Re: Normalization, Natural Keys, Surrogate Keys

From: Costin Cozianu <>
Date: 26 May 2002 10:01:59 -0700
Message-ID: <>

> > >What if, for example, the person
> > > providing the SSN provided a false SSN? Does that happen? Yes. Often.
> >
> > Well, then if it happens there has to be business rules to deal with
> > this "happening". Relying on the surrogate key, does not solve the
> > problem, it simply says that you're hiding your head in the sand,
> > praying for the best.
> Yes, and - I'm sorry - I didn't make that clear in my post. Relying
> soley on the DB to enforce anything is - in my book - not a good
> practice. I believe wholly that the database is part of an
> application. It should be designed as part of the application and not
> in a theoretical vacumn. I believe, therefore, the database designer
> needs to work with the appliccation designers.
> In the case I demonstrated above, which is a real-world example, the
> end users are required to generate a "fake" SSN for new people who
> either don't have an SSN assigned yet or cannot remember thiers. The
> end users are typically instructed to provide 999-99-9999 as the SSN.
> In terms of checking for a duplicate when a surrogate key is used then
> that can be done through the application. If this is practiced then
> you can choose what to do with the duplicate entry - reject it, allow
> it, modify the existing entry.

Why not have the database enforce validity of data ? The general rule is that business rules, validity constraints, and so on should be enforced by the database as much as possible, and this is for good reason.

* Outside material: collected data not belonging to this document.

-- ==== Sys2Proof/Certificates/Slice0/Obligations.lean ====
section
/-! DEFINITION. The statements about the part, for the provers. -/

section

open Sys2Proof Sys2Proof.Machine

/-! ## The whole part -/

/-- A step takes the command at the front of the queue and runs it with the queue's rest; with none waiting
nothing changes (log entry 3). -/
def Obligations.StepTakesFrontCommand : Prop :=
  (∀ (c : Instr) (rest : List Instr) (s : State),
    s.pending = c :: rest → step s = exec c { s with pending := rest }) ∧
  ∀ s : State, s.pending = [] → step s = .next s

/-- Every command answers a next state, in every state, and leaves the queue of waiting commands to the
step. -/
def Obligations.EveryCommandAnswersNext : Prop :=
  ∀ (c : Instr) (s : State), ∃ t, exec c s = .next t ∧ t.pending = s.pending

/-- A request's frame is read back as the request, whatever noise without a C3h stands before it and
whatever bytes follow it, and the receiver of its port makes that one command of it and is left hunting
on the bytes behind it (R163, R174, R175; the field sizes Table 8-6 does not give are those of log
entry 19). -/
def Obligations.RequestFramesDecodeBack : Prop :=
  ∀ (i : Instr) (code : Nat) (h : Hdr) (body : List Byte) (r : Req) (noise tail : List Byte),
    i.wf = true → i.frame? = some (code, h, body) → reqOfCode code = some r →
    (∀ h' code', i ≠ .unknownRequest h' code') → h.bodyLen = body.length →
    requestStart ∉ noise →
    ∃ bytes, encodeFrame i = some bytes ∧
      decodeFrame h.port (noise ++ bytes ++ tail) = some i ∧
      ∀ later : List LineInput,
        Receiver.run h.port .hunting ((noise ++ bytes).map LineInput.byte ++ later) =
          (i :: (Receiver.run h.port .hunting later).1,
            (Receiver.run h.port .hunting later).2)

/-- What a receiver does with a frame it cannot take, and with a good frame of no known code: a bad length
is found at the second length byte, a gap at the end of its 10 ms, a bad check code at its last byte, and
each leaves the receiver hunting, on the byte that broke the gap as well (R163, R165 check 2). So do the
receivers in the part's state, each command they make waiting behind the others, from the end of the settling
wait on; until then they take nothing (R173). -/
def Obligations.BadFramesAreDiscarded : Prop :=
  ∀ (port : Port) (noise : List Byte), requestStart ∉ noise →
    decodeFrame port noise = none ∧
    (∀ (l0 l1 : Byte) (rest : List Byte),
      (l0.toNat + 256 * l1.toNat < 2 ∨ 64 < l0.toNat + 256 * l1.toNat) →
      decodeFrame port (noise ++ requestStart :: l0 :: l1 :: rest) =
        some (.frameBadLength port (l0.toNat + 256 * l1.toNat))) ∧
    (∀ (tag code : Byte) (body check tail : List Byte), body.length ≤ 62 → check.length = 2 →
      let covered := le 2 (body.length + 2) ++ tag :: code :: body
      let frame := noise ++ requestStart :: covered ++ check ++ tail
      (check ≠ crcBytes covered → decodeFrame port frame = some (.frameDiscard port)) ∧
      (check = crcBytes covered → reqOfCode code.toNat = none →
        decodeFrame port frame =
          some (.unknownRequest { port := port, tag := tag.toNat, bodyLen := body.length }
            code.toNat))) ∧
    (∀ later : List LineInput,
      let hunts := Receiver.run port .hunting later
      let makes (bytes : List Byte) (xs : List LineInput) (i : Instr) : Prop :=
        Receiver.run port .hunting ((noise ++ requestStart :: bytes).map LineInput.byte ++ xs) =
          (i :: hunts.1, hunts.2)
      Receiver.run port .hunting (noise.map LineInput.byte ++ later) = hunts ∧
      Receiver.run port .hunting (.silence :: later) = hunts ∧
      (∀ l0 l1 : Byte, (l0.toNat + 256 * l1.toNat < 2 ∨ 64 < l0.toNat + 256 * l1.toNat) →
        makes [l0, l1] later (.frameBadLength port (l0.toNat + 256 * l1.toNat))) ∧
      (∀ part : List Byte, part.length < 2 → makes part (.silence :: later) (.frameGap port)) ∧
      (∀ (n : Nat) (part : List Byte), 2 ≤ n → n ≤ 64 → part.length < n + 2 →
        makes (le 2 n ++ part) (.silence :: later) (.frameGap port)) ∧
      ∀ (tag code : Byte) (body check : List Byte), body.length ≤ 62 → check.length = 2 →
        let covered := le 2 (body.length + 2) ++ tag :: code :: body
        (check ≠ crcBytes covered → makes (covered ++ check) later (.frameDiscard port)) ∧
        (check = crcBytes covered → reqOfCode code.toNat = none →
          makes (covered ++ check) later
            (.unknownRequest { port := port, tag := tag.toNat, bodyLen := body.length }
              code.toNat))) ∧
    ∀ (s : State) (line : List LineInput),
      let heard : State := line.foldl (fun t x => t.hear port x) s
      let made := Receiver.run port (s.port port).receiver line
      (s.phase ≠ .loading → s.phase ≠ .operating → heard = s) ∧
      (s.phase = .loading ∨ s.phase = .operating →
        heard = { s.modPort port (fun q => { q with receiver := made.2 }) with
          pending := s.pending ++ made.1 })
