-- ==== Sys2Proof/Tests/Slice0.lean ====
section
/-! SUPPORT. Tests: ill-formed commands, frames written out from the manual's layout, single steps with
their results from the manual's rules and worked sequences, and for each statement with hypotheses a
state that meets them. -/

namespace Sys2Proof.Tests

set_option Elab.async false

open Sys2Proof Sys2Proof.Machine

/-! ## Small states -/

/-- The state a command leaves. -/
def after (c : Instr) (s : State) : State :=
  match exec c s with
  | .next t => t
  | .fault _ => s
  | .refused _ => s

/-- The part in operation with nothing bound and nothing stored. -/
def op : State := { State.reset with phase := .operating }

/-- The header of a request with a body of the right length. -/
def hdr (port : Port) (r : Req) (extra : Nat := 0) : Hdr :=
  { port := port, tag := 7, bodyLen := r.bodySize + extra }

/-- The answer that a port is sending. -/
def sent (port : Port) (s : State) : Option (Result × Body) :=
  match (s.port port).inFlight with
  | some { stage := .sending r, .. } => some (r.result, r.body)
  | _ => none

/-- Washer program 3 and dryer programs 9 and 10 of the worked sequences. -/
def wash : Snapshot :=
  { kind := .washer, price := 180, surcharge := 40, nominal := 2700, motor := 4, heater := 22
    stageLoad := 0, target := 0, cooldown := 0 }

def dry : Snapshot :=
  { kind := .dryer, price := 250, surcharge := 0, nominal := 2400, motor := 2, heater := 0
    stageLoad := 8, target := 3, cooldown := 300 }

def dryLong : Snapshot := { dry with price := 320, nominal := 3600 }

/-- A position record of a bound machine. -/
def config (kind : MachineKind) : PosConfig :=
  { PosConfig.initial with kind := some kind, allowed := 0xFFFF, binding := some 1 }

/-- A bound washer in a state, its board ready. -/
def washer (st : PState) : Position :=
  { Position.initial with config := config .washer, state := st, ready := true }

def token : Token := 0x1122334455667788

def account : AccountRec :=
  { number := 5, status := .active, balance := 500, held := 0, dailyLimit := 0, spendDay := 65535
    spent := 0, tokens := [token], openVends := [], lastUse := none }

/-- Position 1 as given, program 1 the washer program, account 5 with one card. -/
def room (q : Position) : State :=
  { op with
    positions := op.positions.set 0 q
    programs := op.programs.set 0 { enabled := true, snap := wash }
    accounts := [{ slot := 0, data := account }]
    cards := [{ slot := 0
                data := { token := token, account := 5, active := true, insertion := 1 } }] }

First of all because it is easier and safer, in database you declaratively specify constraints, while relying that all programmers write bug-free programs and read all the applicable design documentation as to make sure that your database is sound, well, that's not a very safe approach and it's kind of asking for trouble. Even if you have constraints enforced by the application and checking them in the database seems redundant, it's a safety measure nevertheless.

For example, in the above, because you allow for that 999999999 for situations that are very rare (let's say <1% or <5% of the cases), you fail to protect the vast majority of cases, because you won't be able to declarer the UNIQUE constraint on the SSN. There are better way to deal with this, one example that I suggested is create an SSN_Exceptions table where you put the data collected for the persons who don't have a SSN or their SSN has problems.

Then, you rely on trhe app programmers to check (for duplicates) before insert, most of whom will probably not do becausde they've been indoctrinated by objects and object identity, and worse, they might use Object/Relational frameworks (even worse, Enterprise Java Beans) that work on cruise-controle, they're happy with the artificial identity (RowID in this case). So don't be surprise if duplicate SSNs will appear.

The right way to do it is to have an UNIQUE constraint, the application will try to insert the data (without checking for duplicates), and the database will fail the INSERT in case of invalid data, then the application can catch the exception and follow the business rules for dealing with these exceptions.  

> > For example, if I have a surrogate key in your system, and I come to
> > ask the operator to change my SSN, something is not quite right.
> Um, why? You mean not right with the DBMS or not legally right?

Not legally right, first of all. If you are the DMV you shouldn;t give out different licenses to different persons with the same SSN. Potentially one might be a fraud. Even if it was an honest mistake (operator error) , because insurance companies, for example ,might lookup my driving record by my SSN, I can suffer the other's person violations. A repord writer could easily aggregate by SSN.

From the point of vuiew of good DBMS practices it's also a disaster, because that is what an DBMS can easily avoid, while it will requitre the DBA and other people a lot of hastle to manually correct the situation (if they ever do it). Before the DBA sees it, other records might propagate (even to other systems) with the wrong correlation to the wrong SSN.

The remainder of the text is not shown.